/-- The Levelling Controller: the condition is NONE exactly outside AUTO; a resume record is held only in FROZEN or SETTLING; the
settle mark exactly in SETTLING; the hold causes are empty outside AUTO; HOLD only with a cause; a move issued at a settle end
only in AUTO; a station that is no levelling station stays OFF with its driver NEUTRAL (R81, R82, R88, R105). -/
def State.LevelSound (s : State) : Prop :=
  (s.level.condition = .none ↔ isAuto s.level.mode = false) ∧
    (s.level.resume.isSome = true → s.level.condition = .frozen ∨ s.level.condition = .settling) ∧
    (s.level.settleMark.isSome = true ↔ s.level.condition = .settling) ∧
    (isAuto s.level.mode = false → s.level.causes = ⟨false, false, false⟩ ∧ s.level.redo = false) ∧
    (s.level.condition = .hold → s.level.causes.any = true) ∧
    (s.level.condition = .active → s.level.causes.any = false) ∧
    (s.levelling = false → s.level.mode = .off ∧ s.level.driver = .neutral)

/-- One drive: NONE with command 0 exactly in OFF; STALLED with command 0; the stall timer runs exactly at a command of 200 or more,
and the hold timer exactly in SENSOR-HOLD; no command above 1000; sensor conditions only in AUTO (R117, R120, R126, R127). -/
def DriveRecord.Sound (d : DriveRecord) : Prop :=
  (d.mode = .off ↔ d.condition = .none) ∧
    (d.condition = .none → d.command = 0) ∧
    (d.condition = .stalled → d.command = 0) ∧
    (d.stallTimer.isSome = true ↔ Config.stallCommand ≤ d.command) ∧
    (d.holdTimer.isSome = true ↔ d.condition = .sensorHold) ∧
    (d.condition = .sensorHold ∨ d.condition = .sensorRamp → d.mode = .auto) ∧
    d.command ≤ 1000 ∧ d.manualTarget ≤ 1000

/-- The Feed Controller: both drives are sound, and OFF on a station that is no feed owner (R116, R117). -/
def State.FeedSound (s : State) : Prop :=
  s.feed.conveyor.Sound ∧ s.feed.auger.Sound ∧
    (s.owner = false → s.feed.conveyor.mode = .off ∧ s.feed.auger.mode = .off)

/-- The Record Ring: at most 512 rows, in consecutive sequences from the oldest; rows committed are those released, overwritten and
held, and rows closed are those committed and dropped (R151, R152, R154). -/
def Ring.Sound (r : Ring) : Prop :=
  r.count ≤ Config.ringRows ∧
    (∀ (i : Nat) (h : HeldRow), r.rows[i]? = some h → h.seq = r.oldest + BitVec.ofNat 32 i) ∧
    r.next = r.released + r.overwritten + BitVec.ofNat 32 r.count ∧
    r.closed = r.next + r.dropped

/-- The station state: the park option stands exactly while parked, the waking timer runs exactly in WAKING, a wake is owed only in
PARK-INQUIRY; PARK-INQUIRY is PARK with a collection in flight; while parked no side is in AUTO, both drives are OFF, and the
scanner is off; a row is open only in RUN, at a station with a scanner and a page (R133, R138, R173 to R177). -/
def State.StationSound (s : State) : Prop :=
  (s.sup.option.isSome = true ↔ s.sup.station = .park ∨ s.sup.station = .parkInquiry) ∧
    (s.sup.wakingTimer.isSome = true ↔ s.sup.station = .waking) ∧
    (s.sup.wakeOwed = true → s.sup.station = .parkInquiry) ∧
    (s.sup.station = .park → s.ring.collection.inFlight = false) ∧
    (s.sup.station = .parkInquiry → s.ring.collection.inFlight = true) ∧
    (s.parked = true →
      isAuto s.level.mode = false ∧ s.feed.conveyor.mode = .off ∧ s.feed.auger.mode = .off ∧ s.rows.scannerOn = false) ∧
    (s.rows.openRow.isSome = true → s.sup.station = .run ∧ s.straps.scanner = true ∧ s.rows.page.isSome = true)

/-- A page's fields lie in the ranges of R164. -/
def HeatPage.InRange (p : HeatPage) : Prop :=
  p.capacity ≤ 6000 ∧ 80 ≤ p.setpoint ∧ p.setpoint ≤ 180 ∧ 2 ≤ p.band ∧ p.band ≤ 40 ∧ 60 ≤ p.parkSetpoint ∧
    p.parkSetpoint ≤ 120 ∧ 200 ≤ p.nominalVoltage ∧ p.nominalVoltage ≤ 480 ∧ 70 ≤ p.sagPercent ∧ p.sagPercent ≤ 98

def LevelPage.InRange (p : LevelPage) : Prop :=
  5 ≤ p.gradeDeadband ∧ p.gradeDeadband ≤ 100 ∧ 2 ≤ p.slopeDeadband ∧ p.slopeDeadband ≤ 100 ∧ 1 ≤ p.gradeGain ∧
    p.gradeGain ≤ 100 ∧ 1 ≤ p.slopeGain ∧ p.slopeGain ≤ 100 ∧ 5 ≤ p.minPulse ∧ p.minPulse ≤ 50 ∧ p.deadTime ≤ 500 ∧
    10 ≤ p.settleDistance ∧ p.settleDistance ≤ 200

def FeedGains.InRange (g : FeedGains) : Prop := g.kff ≤ 100 ∧ g.kl ≤ 50 ∧ 10 ≤ g.setpoint ∧ g.setpoint ≤ 90

def FeedPage.InRange (p : FeedPage) : Prop :=
  FeedGains.InRange p.conveyor ∧ FeedGains.InRange p.auger ∧ p.boost ≤ 30 ∧ 500 ≤ p.stallTime ∧ p.stallTime ≤ 5000

def MarkWindow.InRange (w : MarkWindow) : Prop :=
  1 ≤ w.tag ∧ w.tag ≤ 15 ∧ w.start ≤ Config.maxChainage ∧ 1 ≤ w.length ∧ w.length ≤ 100000

def RecordPage.InRange (p : RecordPage) : Prop :=
  (p.rowStep = 25 ∨ p.rowStep = 50 ∨ p.rowStep = 100 ∨ p.rowStep = 200) ∧ 80 ≤ p.coldThreshold ∧ p.coldThreshold ≤ 160 ∧
    ∀ i, MarkWindow.InRange (p.windows.get i)

def TravelPage.InRange (p : TravelPage) : Prop :=
  100 ≤ p.pulsesPerMetre ∧ p.pulsesPerMetre ≤ 20000 ∧ 1 ≤ p.stopTime ∧ p.stopTime ≤ 10

/-- Every held page and every applied page lies in the ranges of R164. -/
def State.PagesSound (s : State) : Prop :=
  (∀ h, s.settings.heat = some h → h.page.InRange) ∧ (∀ h, s.settings.level = some h → h.page.InRange) ∧
    (∀ h, s.settings.feed = some h → h.page.InRange) ∧ (∀ h, s.settings.record = some h → h.page.InRange) ∧
    (∀ h, s.settings.travel = some h → h.page.InRange) ∧ (∀ p, s.heat.page = some p → p.InRange) ∧
    (∀ p, s.level.page = some p → p.InRange) ∧ (∀ p, s.feed.page = some p → p.InRange) ∧
    (∀ p, s.rows.page = some p → p.InRange) ∧ (∀ p, s.travel.page = some p → p.InRange)

/-- The supervisor's marks: between events no STATUS offer is owed (R171). -/
def State.ReportSound (s : State) : Prop := s.sup.offerDue = false

/-! ## Resets -/

/-- The heater outputs, the valve coils and the drive outputs are all off (R178, R179). -/
def State.OutputsOff (s : State) : Prop :=
  (∀ z, s.zoneOutput z = false) ∧ s.coil = none ∧ ∀ d, s.driveOutput d = 0

/-- `t` holds the values every block takes at a warm restart asserted in `s` (R178, Section 11.6). -/
def State.WarmValues (s t : State) : Prop :=
  t.identity = ⟨s.straps, none⟩ ∧
    (t.line.state = .speaking ∧ t.line.errors = 0 ∧ t.line.receiveErrors = 0 ∧ t.line.duplicateTimer = none ∧
      t.line.sending = none ∧ (∀ k, t.line.queue.get k = .empty) ∧
      ∀ n, t.line.peers.get n = ⟨.empty, .empty, .empty, .empty, .empty⟩) ∧
    (t.travel.chainage = s.travel.chainage ∧ t.travel.epoch = s.travel.epoch ∧ t.travel.remainder = s.travel.remainder ∧
      t.travel.state = .stopped ∧ t.travel.speed = 0 ∧ t.travel.page = none ∧ t.travel.stopTimer = none) ∧
    ((∀ z, (t.heat.zones.get z).state = .idle ∧ (t.heat.zones.get z).duty = 0 ∧ (t.heat.zones.get z).out = false) ∧
      t.heat.supply = .starting ∧ t.heat.mode = true ∧ t.heat.page = none) ∧
    (t.load.factor = 256 ∧ t.load.share = 0 ∧ t.load.standing = false ∧ t.load.status = .none ∧ t.load.ack = .notDue ∧
      t.load.table = []) ∧
    (t.level.mode = .off ∧ t.level.condition = .none ∧ t.level.gradeRef = 0 ∧ t.level.slopeRef = 0 ∧
      t.level.page = none ∧ t.level.resume = none ∧
      t.level.driver =
        (match s.level.driver with
          | .driving p => .dead (.one (opposite p.direction)) none none
          | _ => .neutral)) ∧
    (∀ d, (t.feed.drive d).mode = .off ∧ (t.feed.drive d).command = 0) ∧
    t.feed.page = none ∧ t.rows.openRow = none ∧ t.rows.page = none ∧ t.rows.edgeCold = false ∧
    t.ring = { s.ring with collection := t.ring.collection } ∧ t.ring.collection.inFlight = false ∧
    t.settings = ⟨none, none, none, none, none⟩ ∧
    (t.sup.station = .run ∧ t.sup.option = none ∧ t.sup.outcome = none ∧ t.sup.serial = 0 ∧
      t.sup.events = ⟨none, none, none, none⟩)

Assignment ▸ Could you reproduce exactly the lines of the entries above, from the one with "(p.rowStep = 25" through the one with "def TravelPage.InRange (p", and nothing else?

Completed exercise ▸
  (p.rowStep = 25 ∨ p.rowStep = 50 ∨ p.rowStep = 100 ∨ p.rowStep = 200) ∧ 80 ≤ p.coldThreshold ∧ p.coldThreshold ≤ 160 ∧
    ∀ i, MarkWindow.InRange (p.windows.get i)

def TravelPage.InRange (p : TravelPage) : Prop :=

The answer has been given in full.